Work required
Please write out, exactly as they appear, the line containing "formats of 30_encoding.md R47. -/" and every line after it to the end of the records, and nothing more.

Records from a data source
====================
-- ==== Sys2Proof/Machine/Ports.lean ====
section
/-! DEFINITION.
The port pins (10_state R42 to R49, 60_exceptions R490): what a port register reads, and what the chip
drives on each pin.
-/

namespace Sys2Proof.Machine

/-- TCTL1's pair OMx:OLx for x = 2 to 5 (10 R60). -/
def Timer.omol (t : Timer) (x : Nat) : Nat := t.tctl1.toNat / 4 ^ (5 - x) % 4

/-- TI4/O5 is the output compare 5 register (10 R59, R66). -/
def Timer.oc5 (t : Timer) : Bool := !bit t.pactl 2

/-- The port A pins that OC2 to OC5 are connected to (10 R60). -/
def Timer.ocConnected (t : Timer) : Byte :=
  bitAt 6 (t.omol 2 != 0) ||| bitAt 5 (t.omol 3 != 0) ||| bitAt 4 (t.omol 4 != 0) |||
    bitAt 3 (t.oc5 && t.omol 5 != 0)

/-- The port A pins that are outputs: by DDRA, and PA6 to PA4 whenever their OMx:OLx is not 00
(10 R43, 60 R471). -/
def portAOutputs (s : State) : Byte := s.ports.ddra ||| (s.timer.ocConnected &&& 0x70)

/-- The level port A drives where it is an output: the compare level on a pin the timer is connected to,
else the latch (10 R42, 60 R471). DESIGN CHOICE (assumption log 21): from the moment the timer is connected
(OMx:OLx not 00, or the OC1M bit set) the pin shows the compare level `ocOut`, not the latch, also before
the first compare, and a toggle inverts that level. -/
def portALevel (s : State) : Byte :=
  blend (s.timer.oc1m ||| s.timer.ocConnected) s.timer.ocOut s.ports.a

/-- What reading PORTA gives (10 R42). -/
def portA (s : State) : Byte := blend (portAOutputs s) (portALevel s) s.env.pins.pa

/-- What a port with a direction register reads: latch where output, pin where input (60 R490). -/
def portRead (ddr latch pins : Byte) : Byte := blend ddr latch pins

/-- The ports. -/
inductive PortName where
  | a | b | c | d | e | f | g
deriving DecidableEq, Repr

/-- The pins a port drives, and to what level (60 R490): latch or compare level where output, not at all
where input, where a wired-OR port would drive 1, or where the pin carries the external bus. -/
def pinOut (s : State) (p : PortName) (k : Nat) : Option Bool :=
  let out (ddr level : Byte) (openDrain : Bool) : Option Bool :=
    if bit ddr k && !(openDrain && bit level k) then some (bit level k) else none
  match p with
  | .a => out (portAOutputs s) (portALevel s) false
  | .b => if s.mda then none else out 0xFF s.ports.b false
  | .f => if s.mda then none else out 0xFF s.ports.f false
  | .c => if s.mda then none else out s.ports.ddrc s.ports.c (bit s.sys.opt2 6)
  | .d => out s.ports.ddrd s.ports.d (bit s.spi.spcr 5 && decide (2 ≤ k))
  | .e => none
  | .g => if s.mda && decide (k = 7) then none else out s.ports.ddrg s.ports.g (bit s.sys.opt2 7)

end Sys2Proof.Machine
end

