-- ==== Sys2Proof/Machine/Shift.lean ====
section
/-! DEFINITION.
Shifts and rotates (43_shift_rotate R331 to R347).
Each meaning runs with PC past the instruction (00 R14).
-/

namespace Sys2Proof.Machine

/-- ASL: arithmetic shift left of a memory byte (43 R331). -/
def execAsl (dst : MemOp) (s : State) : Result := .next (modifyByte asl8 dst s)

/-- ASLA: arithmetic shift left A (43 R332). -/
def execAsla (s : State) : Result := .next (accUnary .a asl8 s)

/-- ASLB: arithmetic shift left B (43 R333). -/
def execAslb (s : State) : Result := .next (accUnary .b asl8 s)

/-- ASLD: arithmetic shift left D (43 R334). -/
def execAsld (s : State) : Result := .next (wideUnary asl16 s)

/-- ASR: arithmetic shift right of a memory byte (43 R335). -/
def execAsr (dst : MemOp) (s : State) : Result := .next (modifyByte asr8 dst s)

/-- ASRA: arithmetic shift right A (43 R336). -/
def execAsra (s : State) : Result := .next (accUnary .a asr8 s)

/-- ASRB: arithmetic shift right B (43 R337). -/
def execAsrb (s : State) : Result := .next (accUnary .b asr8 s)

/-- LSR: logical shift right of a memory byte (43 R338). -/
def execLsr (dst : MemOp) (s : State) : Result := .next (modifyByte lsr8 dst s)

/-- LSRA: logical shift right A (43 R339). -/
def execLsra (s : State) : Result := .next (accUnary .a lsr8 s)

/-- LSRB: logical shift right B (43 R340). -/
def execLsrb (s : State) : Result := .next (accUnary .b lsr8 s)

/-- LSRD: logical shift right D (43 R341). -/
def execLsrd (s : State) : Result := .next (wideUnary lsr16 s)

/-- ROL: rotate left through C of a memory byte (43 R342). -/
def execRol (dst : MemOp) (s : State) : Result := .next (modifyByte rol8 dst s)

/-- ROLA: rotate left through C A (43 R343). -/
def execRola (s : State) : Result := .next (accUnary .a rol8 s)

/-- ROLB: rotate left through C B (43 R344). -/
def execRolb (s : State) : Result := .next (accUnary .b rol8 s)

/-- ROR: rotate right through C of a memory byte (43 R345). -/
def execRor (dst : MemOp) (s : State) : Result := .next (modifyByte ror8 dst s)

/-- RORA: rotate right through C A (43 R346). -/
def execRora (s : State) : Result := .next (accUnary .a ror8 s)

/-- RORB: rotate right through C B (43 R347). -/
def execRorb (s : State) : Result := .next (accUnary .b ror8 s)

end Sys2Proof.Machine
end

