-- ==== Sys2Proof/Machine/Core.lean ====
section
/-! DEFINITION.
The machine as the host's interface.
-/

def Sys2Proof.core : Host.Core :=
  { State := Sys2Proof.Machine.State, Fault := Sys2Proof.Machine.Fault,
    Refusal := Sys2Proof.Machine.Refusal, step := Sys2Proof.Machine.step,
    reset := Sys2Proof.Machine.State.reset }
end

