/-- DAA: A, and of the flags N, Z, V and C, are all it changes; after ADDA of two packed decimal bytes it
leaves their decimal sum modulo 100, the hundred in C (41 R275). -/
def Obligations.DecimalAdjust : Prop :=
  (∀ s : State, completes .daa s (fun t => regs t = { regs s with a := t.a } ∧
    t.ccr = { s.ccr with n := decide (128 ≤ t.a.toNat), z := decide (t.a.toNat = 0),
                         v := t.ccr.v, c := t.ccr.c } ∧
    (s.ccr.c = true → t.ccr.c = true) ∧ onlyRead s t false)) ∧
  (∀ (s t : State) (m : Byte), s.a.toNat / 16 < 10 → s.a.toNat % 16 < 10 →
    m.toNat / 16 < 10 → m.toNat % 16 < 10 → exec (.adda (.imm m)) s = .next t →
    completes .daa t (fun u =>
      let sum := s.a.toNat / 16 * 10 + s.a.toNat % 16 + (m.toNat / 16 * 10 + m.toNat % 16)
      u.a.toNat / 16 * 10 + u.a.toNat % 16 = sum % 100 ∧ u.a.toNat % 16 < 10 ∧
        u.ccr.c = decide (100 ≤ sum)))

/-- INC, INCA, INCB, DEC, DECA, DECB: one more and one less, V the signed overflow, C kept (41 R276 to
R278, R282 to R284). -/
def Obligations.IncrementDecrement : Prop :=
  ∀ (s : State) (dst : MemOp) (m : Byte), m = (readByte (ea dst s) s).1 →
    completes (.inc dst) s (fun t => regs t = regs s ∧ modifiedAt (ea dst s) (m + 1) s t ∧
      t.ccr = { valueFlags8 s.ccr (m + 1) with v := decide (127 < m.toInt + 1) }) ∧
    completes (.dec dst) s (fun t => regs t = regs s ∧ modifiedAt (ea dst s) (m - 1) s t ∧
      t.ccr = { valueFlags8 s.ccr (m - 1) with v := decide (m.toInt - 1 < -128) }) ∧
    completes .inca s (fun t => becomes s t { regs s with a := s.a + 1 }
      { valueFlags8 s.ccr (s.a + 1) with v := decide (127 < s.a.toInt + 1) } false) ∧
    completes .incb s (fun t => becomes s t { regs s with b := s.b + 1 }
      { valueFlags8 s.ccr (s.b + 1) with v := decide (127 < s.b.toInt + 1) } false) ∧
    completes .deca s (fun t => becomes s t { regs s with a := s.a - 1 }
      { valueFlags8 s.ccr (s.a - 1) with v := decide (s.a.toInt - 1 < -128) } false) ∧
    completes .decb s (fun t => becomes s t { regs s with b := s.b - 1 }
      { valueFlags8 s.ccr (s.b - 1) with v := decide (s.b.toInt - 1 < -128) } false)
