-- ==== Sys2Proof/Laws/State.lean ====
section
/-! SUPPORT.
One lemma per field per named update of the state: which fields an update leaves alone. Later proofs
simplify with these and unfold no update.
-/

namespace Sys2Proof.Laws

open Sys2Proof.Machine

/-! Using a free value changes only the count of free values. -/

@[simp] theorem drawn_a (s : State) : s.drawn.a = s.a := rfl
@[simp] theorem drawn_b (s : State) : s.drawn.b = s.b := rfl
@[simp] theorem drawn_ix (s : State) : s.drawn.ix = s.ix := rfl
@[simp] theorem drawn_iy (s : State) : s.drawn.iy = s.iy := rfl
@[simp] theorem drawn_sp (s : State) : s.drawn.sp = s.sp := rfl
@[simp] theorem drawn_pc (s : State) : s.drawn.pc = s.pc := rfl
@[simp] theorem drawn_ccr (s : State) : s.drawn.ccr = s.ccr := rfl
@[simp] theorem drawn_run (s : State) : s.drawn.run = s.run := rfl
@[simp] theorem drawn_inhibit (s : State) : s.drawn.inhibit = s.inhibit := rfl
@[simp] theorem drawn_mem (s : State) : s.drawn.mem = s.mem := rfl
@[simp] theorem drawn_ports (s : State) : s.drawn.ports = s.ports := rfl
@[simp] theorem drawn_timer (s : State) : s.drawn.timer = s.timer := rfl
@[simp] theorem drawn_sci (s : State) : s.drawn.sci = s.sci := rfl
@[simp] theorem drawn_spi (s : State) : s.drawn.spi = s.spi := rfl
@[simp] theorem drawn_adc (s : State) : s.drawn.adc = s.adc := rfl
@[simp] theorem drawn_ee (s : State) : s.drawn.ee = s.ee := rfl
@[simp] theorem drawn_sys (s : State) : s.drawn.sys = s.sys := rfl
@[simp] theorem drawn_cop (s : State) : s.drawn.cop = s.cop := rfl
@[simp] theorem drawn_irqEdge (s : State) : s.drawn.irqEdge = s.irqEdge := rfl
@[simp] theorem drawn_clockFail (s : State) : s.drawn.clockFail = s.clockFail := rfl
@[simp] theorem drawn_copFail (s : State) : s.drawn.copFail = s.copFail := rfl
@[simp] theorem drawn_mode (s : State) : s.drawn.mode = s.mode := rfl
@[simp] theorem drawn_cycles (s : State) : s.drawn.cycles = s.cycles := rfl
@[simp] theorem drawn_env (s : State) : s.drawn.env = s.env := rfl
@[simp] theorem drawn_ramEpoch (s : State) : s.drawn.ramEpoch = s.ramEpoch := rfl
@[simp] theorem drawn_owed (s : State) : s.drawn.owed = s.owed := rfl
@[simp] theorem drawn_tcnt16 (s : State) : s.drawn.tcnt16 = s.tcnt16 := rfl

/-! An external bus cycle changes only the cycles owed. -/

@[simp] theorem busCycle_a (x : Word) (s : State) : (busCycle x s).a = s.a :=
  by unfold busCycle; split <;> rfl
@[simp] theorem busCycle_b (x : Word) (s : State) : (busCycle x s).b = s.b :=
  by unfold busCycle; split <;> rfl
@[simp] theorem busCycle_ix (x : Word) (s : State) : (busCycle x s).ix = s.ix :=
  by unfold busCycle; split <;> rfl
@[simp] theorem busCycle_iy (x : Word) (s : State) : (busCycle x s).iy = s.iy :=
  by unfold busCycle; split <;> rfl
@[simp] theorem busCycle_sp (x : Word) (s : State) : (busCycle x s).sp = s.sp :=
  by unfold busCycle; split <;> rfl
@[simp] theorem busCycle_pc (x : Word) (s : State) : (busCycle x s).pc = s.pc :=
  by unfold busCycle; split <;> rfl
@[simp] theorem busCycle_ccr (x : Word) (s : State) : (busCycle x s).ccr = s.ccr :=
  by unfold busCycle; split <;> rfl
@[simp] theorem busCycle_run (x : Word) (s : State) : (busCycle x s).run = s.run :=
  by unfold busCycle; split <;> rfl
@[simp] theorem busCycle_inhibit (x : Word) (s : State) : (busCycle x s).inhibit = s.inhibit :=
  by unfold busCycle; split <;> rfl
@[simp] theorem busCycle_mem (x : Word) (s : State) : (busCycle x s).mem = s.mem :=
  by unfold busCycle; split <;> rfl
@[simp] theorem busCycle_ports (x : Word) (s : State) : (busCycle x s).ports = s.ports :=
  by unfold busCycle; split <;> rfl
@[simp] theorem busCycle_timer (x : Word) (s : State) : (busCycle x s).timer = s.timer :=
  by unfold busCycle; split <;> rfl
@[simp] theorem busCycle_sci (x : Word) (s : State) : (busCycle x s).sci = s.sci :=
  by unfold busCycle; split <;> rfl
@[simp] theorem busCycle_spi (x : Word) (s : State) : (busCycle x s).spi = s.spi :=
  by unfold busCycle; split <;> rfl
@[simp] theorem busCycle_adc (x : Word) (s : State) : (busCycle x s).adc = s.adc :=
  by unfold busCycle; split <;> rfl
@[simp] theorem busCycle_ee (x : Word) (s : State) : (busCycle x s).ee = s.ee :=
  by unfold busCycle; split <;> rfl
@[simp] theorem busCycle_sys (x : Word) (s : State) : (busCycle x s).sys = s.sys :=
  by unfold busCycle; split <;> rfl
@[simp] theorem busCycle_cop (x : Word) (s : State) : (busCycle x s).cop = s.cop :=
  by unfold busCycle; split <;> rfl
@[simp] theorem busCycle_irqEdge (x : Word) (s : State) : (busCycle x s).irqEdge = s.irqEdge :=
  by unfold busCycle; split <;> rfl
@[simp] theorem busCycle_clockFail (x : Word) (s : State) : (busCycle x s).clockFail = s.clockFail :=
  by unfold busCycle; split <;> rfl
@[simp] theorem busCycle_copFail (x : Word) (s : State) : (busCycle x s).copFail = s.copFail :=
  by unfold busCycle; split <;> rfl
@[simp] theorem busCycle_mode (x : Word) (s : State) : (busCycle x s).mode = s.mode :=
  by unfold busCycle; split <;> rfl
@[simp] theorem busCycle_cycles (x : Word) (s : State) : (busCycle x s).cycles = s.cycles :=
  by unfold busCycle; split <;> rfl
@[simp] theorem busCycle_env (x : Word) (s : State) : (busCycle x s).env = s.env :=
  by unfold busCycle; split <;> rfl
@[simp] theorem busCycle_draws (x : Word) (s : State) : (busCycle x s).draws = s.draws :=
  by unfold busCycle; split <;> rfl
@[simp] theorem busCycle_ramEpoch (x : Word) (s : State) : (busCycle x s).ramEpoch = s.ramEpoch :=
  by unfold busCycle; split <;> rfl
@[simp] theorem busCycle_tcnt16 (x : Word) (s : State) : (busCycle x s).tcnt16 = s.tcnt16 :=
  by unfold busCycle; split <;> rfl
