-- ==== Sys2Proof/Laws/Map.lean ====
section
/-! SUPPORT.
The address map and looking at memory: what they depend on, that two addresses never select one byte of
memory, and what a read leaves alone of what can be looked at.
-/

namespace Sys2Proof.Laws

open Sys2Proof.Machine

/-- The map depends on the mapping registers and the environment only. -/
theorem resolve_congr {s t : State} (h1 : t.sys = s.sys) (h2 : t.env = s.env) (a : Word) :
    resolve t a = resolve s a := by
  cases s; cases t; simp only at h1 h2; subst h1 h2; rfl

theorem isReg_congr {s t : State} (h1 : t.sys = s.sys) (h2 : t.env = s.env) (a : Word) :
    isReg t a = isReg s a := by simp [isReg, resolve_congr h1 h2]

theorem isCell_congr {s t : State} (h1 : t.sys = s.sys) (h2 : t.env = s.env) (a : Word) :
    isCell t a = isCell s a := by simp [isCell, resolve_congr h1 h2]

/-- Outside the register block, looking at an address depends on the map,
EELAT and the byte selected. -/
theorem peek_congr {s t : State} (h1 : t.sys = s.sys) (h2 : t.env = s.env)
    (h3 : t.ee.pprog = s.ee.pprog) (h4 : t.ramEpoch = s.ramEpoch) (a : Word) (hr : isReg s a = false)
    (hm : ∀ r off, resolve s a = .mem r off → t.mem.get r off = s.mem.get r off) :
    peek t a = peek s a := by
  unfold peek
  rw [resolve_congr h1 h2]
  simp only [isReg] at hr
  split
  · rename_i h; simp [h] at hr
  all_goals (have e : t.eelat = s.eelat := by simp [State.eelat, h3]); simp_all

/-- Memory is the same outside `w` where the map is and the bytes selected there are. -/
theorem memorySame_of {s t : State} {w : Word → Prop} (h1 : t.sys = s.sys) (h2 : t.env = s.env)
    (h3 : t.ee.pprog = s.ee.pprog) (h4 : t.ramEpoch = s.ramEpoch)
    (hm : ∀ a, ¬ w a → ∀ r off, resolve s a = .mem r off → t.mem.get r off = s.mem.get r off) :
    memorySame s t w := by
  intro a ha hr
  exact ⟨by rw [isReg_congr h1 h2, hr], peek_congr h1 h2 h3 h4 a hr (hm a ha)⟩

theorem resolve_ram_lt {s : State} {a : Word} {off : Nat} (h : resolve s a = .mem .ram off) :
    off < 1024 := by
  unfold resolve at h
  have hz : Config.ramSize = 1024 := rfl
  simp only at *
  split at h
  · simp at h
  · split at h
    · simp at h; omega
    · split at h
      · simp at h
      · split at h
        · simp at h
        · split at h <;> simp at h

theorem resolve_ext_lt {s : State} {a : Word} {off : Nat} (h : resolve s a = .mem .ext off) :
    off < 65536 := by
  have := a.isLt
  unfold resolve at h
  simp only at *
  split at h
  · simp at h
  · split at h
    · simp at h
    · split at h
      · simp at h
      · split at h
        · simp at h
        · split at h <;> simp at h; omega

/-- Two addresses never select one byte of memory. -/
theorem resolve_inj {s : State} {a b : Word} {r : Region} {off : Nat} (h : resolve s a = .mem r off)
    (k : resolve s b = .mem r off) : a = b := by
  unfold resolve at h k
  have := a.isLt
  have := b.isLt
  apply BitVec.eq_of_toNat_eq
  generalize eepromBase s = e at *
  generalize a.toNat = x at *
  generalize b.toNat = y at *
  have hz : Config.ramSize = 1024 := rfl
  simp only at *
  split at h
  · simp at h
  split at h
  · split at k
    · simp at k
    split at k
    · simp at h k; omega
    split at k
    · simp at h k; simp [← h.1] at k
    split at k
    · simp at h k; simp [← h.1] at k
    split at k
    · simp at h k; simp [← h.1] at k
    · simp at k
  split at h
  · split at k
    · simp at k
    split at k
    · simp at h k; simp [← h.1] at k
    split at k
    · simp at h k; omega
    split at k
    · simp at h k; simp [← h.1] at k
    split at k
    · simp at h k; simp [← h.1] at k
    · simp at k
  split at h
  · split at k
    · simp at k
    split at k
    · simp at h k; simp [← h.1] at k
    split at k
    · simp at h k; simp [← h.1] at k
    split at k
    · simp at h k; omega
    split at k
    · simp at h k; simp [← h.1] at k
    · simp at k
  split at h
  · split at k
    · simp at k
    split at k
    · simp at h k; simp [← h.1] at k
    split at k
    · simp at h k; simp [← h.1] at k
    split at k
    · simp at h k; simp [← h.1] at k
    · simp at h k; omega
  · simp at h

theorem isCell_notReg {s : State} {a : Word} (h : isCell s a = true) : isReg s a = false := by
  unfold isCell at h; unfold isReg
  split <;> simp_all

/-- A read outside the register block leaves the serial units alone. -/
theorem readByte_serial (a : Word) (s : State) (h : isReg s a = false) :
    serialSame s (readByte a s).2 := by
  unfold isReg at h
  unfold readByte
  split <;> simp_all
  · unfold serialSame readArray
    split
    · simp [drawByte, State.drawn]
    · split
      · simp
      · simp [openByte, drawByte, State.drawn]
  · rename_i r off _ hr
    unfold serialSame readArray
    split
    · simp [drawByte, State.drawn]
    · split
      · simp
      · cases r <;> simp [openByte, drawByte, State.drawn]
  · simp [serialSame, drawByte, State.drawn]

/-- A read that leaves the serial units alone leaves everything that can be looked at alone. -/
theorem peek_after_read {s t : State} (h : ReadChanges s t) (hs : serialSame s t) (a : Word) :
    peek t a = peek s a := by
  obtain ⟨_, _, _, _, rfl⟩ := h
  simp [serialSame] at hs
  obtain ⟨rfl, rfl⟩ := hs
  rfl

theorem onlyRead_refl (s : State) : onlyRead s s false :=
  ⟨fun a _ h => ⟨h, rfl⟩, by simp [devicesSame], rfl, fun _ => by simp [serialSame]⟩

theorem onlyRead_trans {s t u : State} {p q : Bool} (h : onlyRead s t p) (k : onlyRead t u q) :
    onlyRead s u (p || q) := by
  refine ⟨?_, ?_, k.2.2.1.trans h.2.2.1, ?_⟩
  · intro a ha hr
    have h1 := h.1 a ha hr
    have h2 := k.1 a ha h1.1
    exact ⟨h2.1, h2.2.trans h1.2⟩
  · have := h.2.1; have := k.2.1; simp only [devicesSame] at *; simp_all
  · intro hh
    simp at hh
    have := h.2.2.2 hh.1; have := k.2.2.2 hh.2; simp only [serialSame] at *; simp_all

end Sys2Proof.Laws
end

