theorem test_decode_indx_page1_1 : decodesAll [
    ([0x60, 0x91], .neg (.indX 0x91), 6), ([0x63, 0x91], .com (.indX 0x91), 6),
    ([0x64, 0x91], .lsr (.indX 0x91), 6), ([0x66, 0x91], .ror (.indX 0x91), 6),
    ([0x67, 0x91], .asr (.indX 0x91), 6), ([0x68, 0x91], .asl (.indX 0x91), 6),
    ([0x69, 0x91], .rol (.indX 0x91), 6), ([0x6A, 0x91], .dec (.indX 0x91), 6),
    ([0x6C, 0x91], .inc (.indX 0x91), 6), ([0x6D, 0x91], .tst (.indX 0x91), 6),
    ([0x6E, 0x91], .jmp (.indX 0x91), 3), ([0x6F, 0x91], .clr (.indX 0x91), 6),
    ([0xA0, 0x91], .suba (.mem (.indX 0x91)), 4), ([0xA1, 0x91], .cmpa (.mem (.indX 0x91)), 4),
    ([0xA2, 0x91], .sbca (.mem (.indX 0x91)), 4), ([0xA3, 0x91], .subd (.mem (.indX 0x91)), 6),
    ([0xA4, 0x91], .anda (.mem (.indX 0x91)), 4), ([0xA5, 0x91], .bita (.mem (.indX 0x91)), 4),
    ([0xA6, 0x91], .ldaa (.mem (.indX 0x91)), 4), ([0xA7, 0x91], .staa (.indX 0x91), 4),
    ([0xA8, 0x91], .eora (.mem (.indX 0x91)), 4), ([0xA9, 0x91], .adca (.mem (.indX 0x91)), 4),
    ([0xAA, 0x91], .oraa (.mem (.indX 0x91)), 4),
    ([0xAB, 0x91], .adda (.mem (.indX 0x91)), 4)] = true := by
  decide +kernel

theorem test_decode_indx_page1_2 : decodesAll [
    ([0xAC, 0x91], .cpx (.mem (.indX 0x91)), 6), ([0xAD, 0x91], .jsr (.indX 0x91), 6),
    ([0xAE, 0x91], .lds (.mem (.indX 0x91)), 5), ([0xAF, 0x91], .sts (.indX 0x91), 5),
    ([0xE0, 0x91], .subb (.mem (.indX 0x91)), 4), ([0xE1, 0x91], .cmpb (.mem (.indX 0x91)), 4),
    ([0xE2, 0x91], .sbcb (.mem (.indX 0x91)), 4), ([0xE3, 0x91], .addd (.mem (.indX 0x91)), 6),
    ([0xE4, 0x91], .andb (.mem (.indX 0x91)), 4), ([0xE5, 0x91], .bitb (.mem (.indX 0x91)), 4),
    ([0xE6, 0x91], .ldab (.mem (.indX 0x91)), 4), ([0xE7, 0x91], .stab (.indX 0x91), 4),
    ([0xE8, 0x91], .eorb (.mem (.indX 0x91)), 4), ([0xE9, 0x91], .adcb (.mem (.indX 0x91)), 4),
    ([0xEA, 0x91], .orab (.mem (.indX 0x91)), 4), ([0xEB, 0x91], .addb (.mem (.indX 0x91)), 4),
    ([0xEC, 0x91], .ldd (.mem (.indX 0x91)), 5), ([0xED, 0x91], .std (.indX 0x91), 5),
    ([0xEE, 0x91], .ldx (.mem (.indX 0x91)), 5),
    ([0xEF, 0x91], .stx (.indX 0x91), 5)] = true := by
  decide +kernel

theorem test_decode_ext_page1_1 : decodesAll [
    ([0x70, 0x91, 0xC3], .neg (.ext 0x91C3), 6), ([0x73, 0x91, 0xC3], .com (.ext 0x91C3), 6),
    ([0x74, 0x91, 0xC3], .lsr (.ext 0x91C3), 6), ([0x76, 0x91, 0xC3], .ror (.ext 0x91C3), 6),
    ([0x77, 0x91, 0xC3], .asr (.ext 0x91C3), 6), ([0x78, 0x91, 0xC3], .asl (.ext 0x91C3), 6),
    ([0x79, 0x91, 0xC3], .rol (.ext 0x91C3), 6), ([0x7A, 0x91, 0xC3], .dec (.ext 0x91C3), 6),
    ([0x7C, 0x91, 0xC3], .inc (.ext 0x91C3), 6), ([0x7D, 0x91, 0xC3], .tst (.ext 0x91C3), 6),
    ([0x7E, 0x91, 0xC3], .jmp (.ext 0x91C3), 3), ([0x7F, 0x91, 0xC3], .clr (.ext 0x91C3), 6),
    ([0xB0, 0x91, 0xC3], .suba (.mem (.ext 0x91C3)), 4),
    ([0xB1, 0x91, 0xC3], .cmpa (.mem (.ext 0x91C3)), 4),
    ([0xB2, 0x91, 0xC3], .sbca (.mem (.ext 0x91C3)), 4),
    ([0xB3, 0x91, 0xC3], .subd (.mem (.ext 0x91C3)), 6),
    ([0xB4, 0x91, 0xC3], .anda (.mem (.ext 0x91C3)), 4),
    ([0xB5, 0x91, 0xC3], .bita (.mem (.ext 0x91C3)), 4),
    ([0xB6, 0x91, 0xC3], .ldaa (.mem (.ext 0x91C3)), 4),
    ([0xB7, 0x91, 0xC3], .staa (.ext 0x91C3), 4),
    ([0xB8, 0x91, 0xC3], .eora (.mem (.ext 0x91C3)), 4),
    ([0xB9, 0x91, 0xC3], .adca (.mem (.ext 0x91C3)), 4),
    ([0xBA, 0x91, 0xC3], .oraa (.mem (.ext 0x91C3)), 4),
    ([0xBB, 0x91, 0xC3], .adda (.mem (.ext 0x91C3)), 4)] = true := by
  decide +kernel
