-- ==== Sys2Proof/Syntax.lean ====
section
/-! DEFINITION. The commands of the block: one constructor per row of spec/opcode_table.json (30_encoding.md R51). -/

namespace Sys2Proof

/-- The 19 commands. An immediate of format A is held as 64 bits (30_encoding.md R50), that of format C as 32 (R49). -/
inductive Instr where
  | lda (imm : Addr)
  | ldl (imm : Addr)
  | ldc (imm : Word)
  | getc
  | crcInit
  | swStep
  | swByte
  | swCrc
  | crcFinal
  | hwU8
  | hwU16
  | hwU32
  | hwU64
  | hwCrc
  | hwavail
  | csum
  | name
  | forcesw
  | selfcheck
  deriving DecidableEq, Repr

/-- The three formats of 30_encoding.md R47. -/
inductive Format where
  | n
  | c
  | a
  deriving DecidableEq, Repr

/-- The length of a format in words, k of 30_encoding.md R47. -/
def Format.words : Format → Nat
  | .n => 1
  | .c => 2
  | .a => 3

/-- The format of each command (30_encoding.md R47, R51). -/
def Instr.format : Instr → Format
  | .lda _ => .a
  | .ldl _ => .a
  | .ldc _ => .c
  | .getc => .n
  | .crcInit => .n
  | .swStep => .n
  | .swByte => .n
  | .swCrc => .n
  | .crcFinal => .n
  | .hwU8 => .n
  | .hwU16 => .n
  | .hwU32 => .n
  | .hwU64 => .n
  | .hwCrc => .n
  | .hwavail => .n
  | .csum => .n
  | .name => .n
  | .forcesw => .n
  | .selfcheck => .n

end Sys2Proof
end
====================
Solution below
/-- The three formats of 30_encoding.md R47. -/
inductive Format where
  | n
  | c
  | a
  deriving DecidableEq, Repr

/-- The length of a format in words, k of 30_encoding.md R47. -/
def Format.words : Format → Nat
  | .n => 1
  | .c => 2
  | .a => 3

/-- The format of each command (30_encoding.md R47, R51). -/
def Instr.format : Instr → Format
  | .lda _ => .a
  | .ldl _ => .a
  | .ldc _ => .c
  | .getc => .n
  | .crcInit => .n
  | .swStep => .n
  | .swByte => .n
  | .swCrc => .n
  | .crcFinal => .n
  | .hwU8 => .n
  | .hwU16 => .n
  | .hwU32 => .n
  | .hwU64 => .n
  | .hwCrc => .n
  | .hwavail => .n
  | .csum => .n
  | .name => .n
  | .forcesw => .n
  | .selfcheck => .n

end Sys2Proof
end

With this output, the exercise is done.